In Buddhist philosophy there is no God. Why then rename God “awareness”?

It is a basic, but profound insight that there is nothing that endures permanently, and thus nothing that has an intrinsic self. Therefore our ‘physical’ bodies are constructions of our mind. This does not mean that there isn’t the appearance of a body, it means that the appearance of a body is conceptually structured. Why then fail to see that we are simply transferring the independent selfhood and permanence of existence of our naïve understanding to ‘awareness’?

But there is another taint in the framing of this question. You are assuming that this ‘awareness’ is basically a ‘seeing’ of what it is aware of. But this is just our naïve understanding put into a new box labeled “awareness.” It’s carrying an important misunderstanding forward in a different guise. Change it slightly and perhaps we can make this misunderstanding more uncomfortable to live with: let’s assume that ‘awareness’ doesn’t see, it hears. This means there is no perspective from your body, and none from mine. Sound pervades all directions, and so as long as we are standing near each other, ‘awareness’ will hear the same thing. But it won’t know what anything looks like. It will be like a blind man.
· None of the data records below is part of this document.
/-- The limits, the gain budget and the power policy of a plan (R215, R216, R243). -/
def planLimits (p : Plan) (s : State) : State :=
  let keep := (List.range 3).foldl (fun t k => tset (fun _ => 0) t k (p.keep.getD k 0)) ([] : Tbl Nat)
  let s1 := fset fabB FAB_LIMITS.FLOOR p.floor (fset fabB FAB_LIMITS.CEIL p.ceil
    (fset fabB FAB_LIMITS.BUDGET p.budget (fset fabB FAB_LIMITS.STEP_MAX p.stepMax s)))
  let s2 := allFe.foldl (fun t fe => fset (chzB fe) CHZ_WIN.BUDGET p.budget t) s1
  planPut { s2.plan with keep := keep } s2

/-- The slots' states at S (R218): the old plan's slot is VALID again unless its check has failed since. -/
def slotsSwitch (k : Nat) (s : State) : State :=
  let s1 := if planActive s ∧ fget fabB (slotState (activeSlot s)) s = 4 then
      fset fabB (slotState (activeSlot s)) 3 s else s
  fset fabB FAB_PLAN_STAT.ACTIVE (k + 1) (fset fabB (slotState k) 4 s1)

/-- Domains the new plan leaves unused are powered off, and their fault bits cleared (R203, R223, R242). -/
def unusedOff (p : Plan) (s : State) : State :=
  (List.range 32).foldl
    (fun t d => if (p.tileSection d).isSome then t
      else pdSet (42 + d) false (domBit FAB_FAULT.MASK d false (domBit FAB_DOMAINS.MASK d false t))) s

/-- The switch instant S (R223): slot `k`'s plan takes the place of the old one, and the loads begin. -/
def planSwitch (k : Nat) (start : Bool) (s : State) : State :=
  let new := slotPlan k s
  let old := activePlan s
  let ls := lanesAffected old new
  let ds := domainsAffected old new
  -- the jobs armed on the front ends concerned, the affected lanes and domains
  let s1 := (switchFes old new).foldl
    (fun t fe => jobsEnd (fun _ _ j => j.fe == fe && j.kind != 1) 8 (airAbort fe 8 t)) s
  let s2 := ds.foldl (fun t d => domainStop (fun n => ls.contains n) d t) s1
  -- the new plan's sections
  let s3 := slotsSwitch k (planPut
    { s2.plan with
      seq := slotSeq k s
      lanes := new.laneTable
      units := new.units } s2)
  let s4 := planLimits new (planQueues new (planLanes new ls s3))
  let s5 := parkStrays (planRoutes (new.events.map routeWord) (planLedger new s4))
  let s6 := unusedOff new (if start then s5 else digestChange s5)
  vManage (loadNext (ds.filter fun d => (new.tileSection d).isSome) true start s6)

/-- A frame is on air on a front end (R223). -/
def airBusy (s : State) (fe : Fe) : Bool := (feGet fe s).onAir

/-- PLAN_SWITCH: the first tick with no frame on air where it matters (R223). -/
def planSwitchDue (s : State) : State :=
  match s.plan.work with
  | .waitAir k => if (switchFes (activePlan s) (slotPlan k s)).any (airBusy s) then s else planSwitch k false s
  | _ => s

/-! ### Activation (R221, R223) -/

/-- The activation or the load of slot `k` ends with VCORE (R223, R664): at start the other slot is tried. -/
def raiseFailed (tryOther : Nat → State → State) (k : Nat) (start : Bool) (s : State) : State :=
  let s1 := planWork .idle (loadFail 17 { s with pow := { s.pow with goal := none } })
  if start then tryOther (1 - k) s1 else s1

/-- VCORE lies at or above the floor: the switch follows, at once at start (R664), else when the air is free. -/
def planRaised (k : Nat) (start : Bool) (s : State) : State :=
  let s1 := { s with pow := { s.pow with goal := none } }
  if start then planSwitch k true s1 else planWork (.waitAir k) s1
Let’s go a step further: the blind man goes deaf. Why, after all, is this ‘awareness’ framed as a perceiving, when what we really need it to be is a knowing. That is why we abstracted it out of ‘our’ experience and made it something separate from what is experienced, after all. But if it is a knowing, rather than a perceiving, how does it know, if it is something other than what is happening?
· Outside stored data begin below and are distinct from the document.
-- ==== Sys2Proof/Machine/Supply.lean ====
section
/-!
DEFINITION. The supply watch (spec/21_supply_watch.md, R602–R612) and the whole second of network time, which
refreshes the 10 s frequency (R389–R394, R606).
-/

namespace Sys2Proof.Machine

open Reg

/-- The page of supply channel `c`. -/
def supP (c : Nat) : Nat := supB + 0x100 + 0x40 * c

/-- What channel `c` holds beside its page. -/
def supGet (c : Nat) (s : State) : SupChan := tget (fun _ => ({} : SupChan)) s.sup.chans c

/-- Set it. -/
def supChanPut (c : Nat) (v : SupChan) (s : State) : State :=
  supPut { s.sup with chans := tset (fun _ => ({} : SupChan)) s.sup.chans c v } s

/-- Channel `c` measures (R612): PD74 on and its EN bit 1. -/
def supOn (c : Nat) (s : State) : Bool := pdOn 74 s && (fget supB SUP_CTRL.EN s).testBit c

/-- A channel in DC mode. -/
def supDc (c : Nat) (s : State) : Bool := fis (supP c) SUP_CFG.MODE s

/-- A bit of SUP_ERR is set, raising event 864 (R623). -/
def supErr (f : Fld) (s : State) : State := note supB f 864 s

/-! ### Records (R610) -/

/-- A record is written: the FIFO holds 32. -/
def supRecord (r : SupRecord) (s : State) : State :=
  if 32 ≤ s.sup.recs.length then fcount supB SUP_RECST.LOST s
  else
    let was := s.sup.recs.isEmpty
    let s1 := fset supB SUP_RECST.COUNT (s.sup.recs.length + 1) (supPut { s.sup with recs := s.sup.recs ++ [r] } s)
    if was then supNote 5 s1 else s1

/-- The popped record as SUP_REC0–3 show it (R624); all words 0 for none. -/
def recWords (r : Option SupRecord) : List Word :=
  match r with
  | none => [0, 0, 0, 0]
  | some r =>
    [BitVec.ofNat 32 (2 ^ 31 + r.kind * 2 ^ 28 + r.ch * 2 ^ 26 + ofBool r.flag * 2 ^ 25 + ofBool r.lft * 2 ^ 24 + r.ext),
      BitVec.ofNat 32 r.dur, BitVec.ofNat 32 r.nt, BitVec.ofNat 32 (r.nt / 2 ^ 32)]

/-- A read of SUP_REC0 pops the oldest record into the group, captured for the initiator (R68, R624). -/
def supPop (i : Init) (s : State) : Word × State :=
  let ws := recWords s.sup.recs.head?
  let s1 := supPut { s.sup with recs := s.sup.recs.drop 1 } s
  let s2 := wrList (supB + 0x10) ws (fset supB SUP_RECST.COUNT (s.sup.recs.length - 1) s1)
  (ws.getD 0 0, capturePut i (supB + 0x14) (ws.getD 1 0) (capturePut i (supB + 0x18) (ws.getD 2 0)
    (capturePut i (supB + 0x1C) (ws.getD 3 0) s2)))

/-! ### Conditions (R608–R611) -/

/-- The decision that writes a record: its channel, network time and flags, and the RMS. -/
structure SupSeen where
  ch : Nat
  nt : Nat
  flag : Bool
  rms : Int

/-- The record of a beginning or an end. -/
def SupSeen.rec_ (v : SupSeen) (kind : Nat) (c : SupCond) (s : State) : SupRecord :=
  { kind := kind, ch := v.ch, flag := v.flag, lft := !pdOn 31 s, ext := c.ext, dur := if kind % 2 = 0 then 0 else c.dur, nt := v.nt }

/-- `units` × 0.5 % of NOM compared with the RMS. -/
def SupSeen.below (v : SupSeen) (units : Nat) (s : State) : Bool :=
  decide (v.rms * 200 < (units : Int) * (fget (supP v.ch) SUP_NOM.NOM s : Nat))

/-- The RMS lies above `units` × 0.5 % of NOM. -/
def SupSeen.above (v : SupSeen) (units : Int) (s : State) : Bool :=
  decide (units * ((fget (supP v.ch) SUP_NOM.NOM s : Nat) : Int) < v.rms * 200)

/-- A condition that lasts through a refresh: its extreme and its count. -/
def SupSeen.lasts (v : SupSeen) (highest : Bool) (c : SupCond) : SupCond :=
  let e := signedOf 24 c.ext
  { ext := fieldOfInt 24 (if highest then max e v.rms else min e v.rms), dur := c.dur + 1 }

/-- A condition that begins at a refresh. -/
def SupSeen.begins (v : SupSeen) : SupCond := { ext := fieldOfInt 24 v.rms, dur := 1 }

/-- SAG at a refresh. -/
def supSag (v : SupSeen) (s : State) : State :=
  let p := supP v.ch
  let c := supGet v.ch s
  let sag := fget p SUP_TH.SAG s
  if fis p SUP_STAT.SAG s then
    if v.below (sag + fget p SUP_TH.HYST s) s then supChanPut v.ch { c with sag := v.lasts false c.sag } s
    else supRecord (v.rec_ 1 c.sag s) (fset p SUP_STAT.SAG 0 s)
  else if v.below sag s then
    supNote 0 (supRecord (v.rec_ 0 v.begins s) (fset p SUP_STAT.SAG 1 (supChanPut v.ch { c with sag := v.begins } s)))
  else s

/-- SWELL at a refresh. -/
def supSwell (v : SupSeen) (s : State) : State :=
  let p := supP v.ch
  let c := supGet v.ch s
  let swell : Int := fget p SUP_TH.SWELL s
  if fis p SUP_STAT.SWELL s then
    if v.above (swell - (fget p SUP_TH.HYST s : Nat)) s then supChanPut v.ch { c with swell := v.lasts true c.swell } s
    else supRecord (v.rec_ 3 c.swell s) (fset p SUP_STAT.SWELL 0 s)
  else if v.above swell s then
    supNote 1 (supRecord (v.rec_ 2 v.begins s) (fset p SUP_STAT.SWELL 1 (supChanPut v.ch { c with swell := v.begins } s)))
  else s

/-- An outage begins on channel `c`: a last gasp may begin with it (R611, R615). -/
def supOutage (v : SupSeen) (cond : SupCond) (s : State) : State :=
  let s1 := fset (supP v.ch) SUP_STAT.OUT 1 (supChanPut v.ch { supGet v.ch s with out := cond, backAt := none } s)
  let s2 := supNote 2 (supRecord (v.rec_ 4 cond s1) s1)
  let mask := fget pmbB LG_CFG.MASK s2
  let all := (List.range 4).all fun c => !mask.testBit c || fis (supP c) SUP_STAT.OUT s2
  let mode := match s2.pow.hall with
    | .run => true
    | .off => s2.pow.mode == 3
    | _ => false
  if fis pmbB LG_CFG.EN s2 && mask.testBit v.ch && (!fis pmbB LG_CFG.ALL s2 || all) && s2.sup.gasp.isNone && mode
  then gaspBegin s2 else s2

/-- OUTAGE at a refresh whose sample is number `n` (R608): it ends once the RMS has stayed at OUT + HYST or more for
RESTORE × 100 ms. -/
def supOut (v : SupSeen) (n : Nat) (s : State) : State :=
  let p := supP v.ch
  let c := supGet v.ch s
  let out := fget p SUP_TH.OUT s
  if fis p SUP_STAT.OUT s then
    let low := v.below (out + fget p SUP_TH.HYST s) s
    let back := if low then none else some (c.backAt.getD n)
    match back with
    | some b =>
      if fget p SUP_CFG.RESTORE s * 2560 ≤ n - b then
        let s1 := supChanPut v.ch { c with backAt := none } (fset p SUP_STAT.OUT 0 s)
        let s2 := supNote 3 (supRecord (v.rec_ 5 c.out s) s1)
        if wakeArmed 6 0 s2 then wakeArrive 6 0 s2 else s2
      else supChanPut v.ch { c with out := v.lasts false c.out, backAt := back } s
    | none => supChanPut v.ch { c with out := v.lasts false c.out, backAt := none } s
  else if v.below out s then supOutage v v.begins s
  else s

/-- A refresh of the RMS of channel `c` (R604, R605, R608): the flags of its window. -/
def supRefresh (c : Nat) (rms nt n : Nat) (above dist lost : Bool) (s : State) : State :=
  if supOn c s = false then s
  else
    let p := supP c
    let d := dist || fis p SUP_SAMPLE.DIST s
    let s1 := fset p SUP_STAT.DIST (ofBool d) (fset p SUP_STAT.OVR (ofBool above) (fset p SUP_STAT.LOST (ofBool lost)
      (fset p SUP_STAT.LF_T (ofBool (!pdOn 31 s)) (fset p SUP_RMS.RMS rms s))))
    let v : SupSeen := { ch := c, nt := nt, flag := above || d || lost, rms := signedOf 24 rms }
    supOut v n (supSwell v (supSag v s1))

/-- A fast outage (R609). -/
def supFast (c nt : Nat) (flag : Bool) (s : State) : State :=
  let p := supP c
  if supOn c s = false ∨ fis p SUP_CFG.FAST_EN s = false ∨ fis p SUP_STAT.OUT s = true then s
  else
    let rms := fget p SUP_RMS.RMS s
    supOutage { ch := c, nt := nt, flag := flag, rms := signedOf 24 rms } { ext := rms, dur := 0 } s

/-- A rising zero crossing (R605, R607). -/
def supCrossing (c nt freq : Nat) (s : State) : State :=
  if supOn c s = false ∨ supDc c s = true then s
  else
    let p := supP c
    fset p SUP_FREQ.FREQ (if 42500 ≤ freq ∧ freq ≤ 69000 then freq else 0) (fset p SUP_STAT.ZC_V 1
      (fset p SUP_STAT.LF_T (ofBool (!pdOn 31 s)) (wr64 (p + 0x18) (BitVec.ofNat 64 nt) s)))

/-- The neighbours of a channel. -/
def supNear (c : Nat) : List Nat := (if c = 0 then [] else [c - 1]) ++ (if c = 3 then [] else [c + 1])

/-- DISTURBED of every channel follows the channels with an over-range sample not long ago (R604). -/
def supDisturbed (s : State) : State :=
  (List.range 4).foldl
    (fun t c => fset (supP c) SUP_SAMPLE.DIST (ofBool ((supNear c).any fun k => s.sup.overNear.contains k)) t) s

/-- An over-range sample (R604). -/
def supOverRange (c : Nat) (negative : Bool) (s : State) : State :=
  if supOn c s = false then s
  else
    let p := supP c
    let s1 := fset p SUP_SAMPLE.SAMPLE (if negative then 0x800000 else 0x7FFFFF) (fset p SUP_SAMPLE.OVR 1
      (fset p SUP_STAT.OVR 1 s))
    supNote 4 (supDisturbed (supPut { s1.sup with overNear := insertNat c s1.sup.overNear } s1))

/-- 64 samples after the last over-range sample (R604). -/
def supDisturbEnd (c : Nat) (s : State) : State :=
  if s.sup.overNear.contains c then
    supDisturbed (fset (supP c) SUP_SAMPLE.OVR 0 (supPut { s.sup with overNear := s.sup.overNear.filter (· != c) } s))
  else s

/-! ### The whole second (R387–R394, R606) -/

/-- Slewing for one second (R387, R388): limited to 50 µs, only in LOCKED or with a source valid. -/
def secSlew (s : State) : State :=
  if s.time.rem = 0 ∨ (timeState s ≠ 2 ∧ timeSource s = 0) then s
  else
    let d := ratClamp 50000 (s.time.rem / (fget timeB TIME_CFG.SLEW_TC s : Rat))
    let r := s.time.rem - d
    timeRem (if -1 < r ∧ r < 1 then 0 else r) s

/-- TIME_ERR in HOLDOVER and FREE (R391, R392). -/
def secQuality (s : State) : State :=
  let s1 := timePut { s.time with errSecs := s.time.errSecs + 1 } s
  match s1.time.err0 with
  | none => s1
  | some e0 =>
    if timeState s1 = 2 then s1
    else
      let grown := e0 + fget timeB REF_STAB.STAB s1 * s1.time.errSecs
      let src := timeSource s1
      let v := min 0xFFFFFFFE (if src = 0 then grown else max grown (s1.time.absOfs + timeAccuracy src s1))
      let s2 := wr (timeB + 0x2C) (BitVec.ofNat 32 v) s1
      if timeState s2 = 1 ∧ 1000 * fget timeB TIME_LIMITS.FREE_LIMIT s2 < v then timeQual 0 s2 else s2

/-- PPS_OUT at a whole second (R393, R394). -/
def secPulse (tick : Nat) (s : State) : State :=
  if fis timeB TIME_PPS.OUT_EN s = false ∨ timeState s < fget timeB TIME_PPS.OUT_MIN s then s
  else
    match s.time.lastPulse with
    | some p =>
      if tick - p < 38400000 then fcount timeB TIME_CNT.SUPPR s
      else timePut { s.time with ppsOut := true, lastPulse := some tick } s
    | none => timePut { s.time with ppsOut := true, lastPulse := some tick } s

/-- A pending step takes place at second `sec` (R389). -/
def secStep (sec : Nat) (s : State) : State :=
  match s.time.step with
  | none => s
  | some d =>
    let nt := ((sec : Int) * 1000000000 + d).toNat
    let s1 := timeStep none (timeRem 0 (timePut { s.time with nt := nt } s))
    timeNote 1 (fcount timeB TIME_CNT.STEPS (wr64 (timeB + 0x10) (BitVec.ofNat 64 nt) s1))

/-- The 10 s frequency (R606): `f10` is the measurement on the channel F10_CH. -/
def secF10 (sec f10 : Nat) (s : State) : State :=
  let c := fget supB SUP_CTRL.F10_CH s
  if sec % 10 ≠ 0 ∨ pdOn 74 s = false then s
  else if supDc c s then fset supB SUP_F10.VALID 0 s
  else if supOn c s then fset supB SUP_F10.VALID 1 (fset supB SUP_F10.F10 f10 s)
  else s

/-- Network time reaches the whole second `sec` at air tick `tick`. -/
def timeSecond (sec tick f10 : Nat) (s : State) : State :=
  if s.time.away ∨ pdOn 31 s = false then s
  else secF10 sec f10 (secStep sec (secPulse tick (secQuality (secSlew (raiseEvt 895 s)))))

/-! ### The commands -/

/-- SUP_ZERO_CROSSING (R605): the crossing's network time and the cycle's frequency in mHz. -/
def execSupZeroCrossing (chan : BitVec 2) (nt : Word64) (freq : BitVec 24) (s : State) :
    Host.Outcome State Fault Refusal :=
  .next (supCrossing chan.toNat nt.toNat freq.toNat s)

/-- SUP_RMS_REFRESH (R608): the RMS, the network time and number of the sample, and the window's flags. -/
def execSupRmsRefresh (chan : BitVec 2) (rms : BitVec 24) (nt : Word64) (sample : Nat) (above dist lost : Bool)
    (s : State) : Host.Outcome State Fault Refusal :=
  .next (supRefresh chan.toNat rms.toNat nt.toNat sample above dist lost s)

/-- SUP_FAST_OUTAGE (R609). -/
def execSupFastOutage (chan : BitVec 2) (nt : Word64) (flag : Bool) (s : State) : Host.Outcome State Fault Refusal :=
  .next (supFast chan.toNat nt.toNat flag s)

/-- SUP_DISTURB_END (R604). -/
def execSupDisturbEnd (chan : BitVec 2) (s : State) : Host.Outcome State Fault Refusal :=
  .next (supDisturbEnd chan.toNat s)

/-- SUP_OVERRUN (R603): the windows' LOST comes with their refreshes. -/
def execSupOverrun (s : State) : Host.Outcome State Fault Refusal :=
  .next (if pdOn 74 s then supErr SUP_ERR.OVERRUN s else s)

/-- SUP_OVER_RANGE (R604). -/
def execSupOverRange (chan : BitVec 2) (negative : Bool) (s : State) : Host.Outcome State Fault Refusal :=
  .next (supOverRange chan.toNat negative s)

/-- SUP_RECORD_POP (R624). -/
def execSupRecordPop (i : Init) (s : State) : Host.Outcome State Fault Refusal :=
  .next (doorLoad i (supB + 0x10) (supPop i) s)

/-- TIME_SEC (R393): the second, its air tick, and the 10 s frequency in mHz when it is a tenth one. -/
def execTimeSec (sec tick : Word64) (f10 : BitVec 24) (s : State) : Host.Outcome State Fault Refusal :=
  .next (timeSecond sec.toNat tick.toNat f10.toNat s)

end Sys2Proof.Machine
end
I leave you with that to ponder.

In my own case, I came to the insight that knowing is not different than appearing, and thus, ‘awareness’ knows by doing, not perceiving. And because of this, ‘my’ ‘awareness’ is locked into my body because that’s what it’s doing. And similarly for ‘your’ ‘awareness’.

Take out the imputed self-identities of ‘me’ and ‘you’, and the conceptual image of an all-perceiving ‘God’, and you’re getting close to the truth.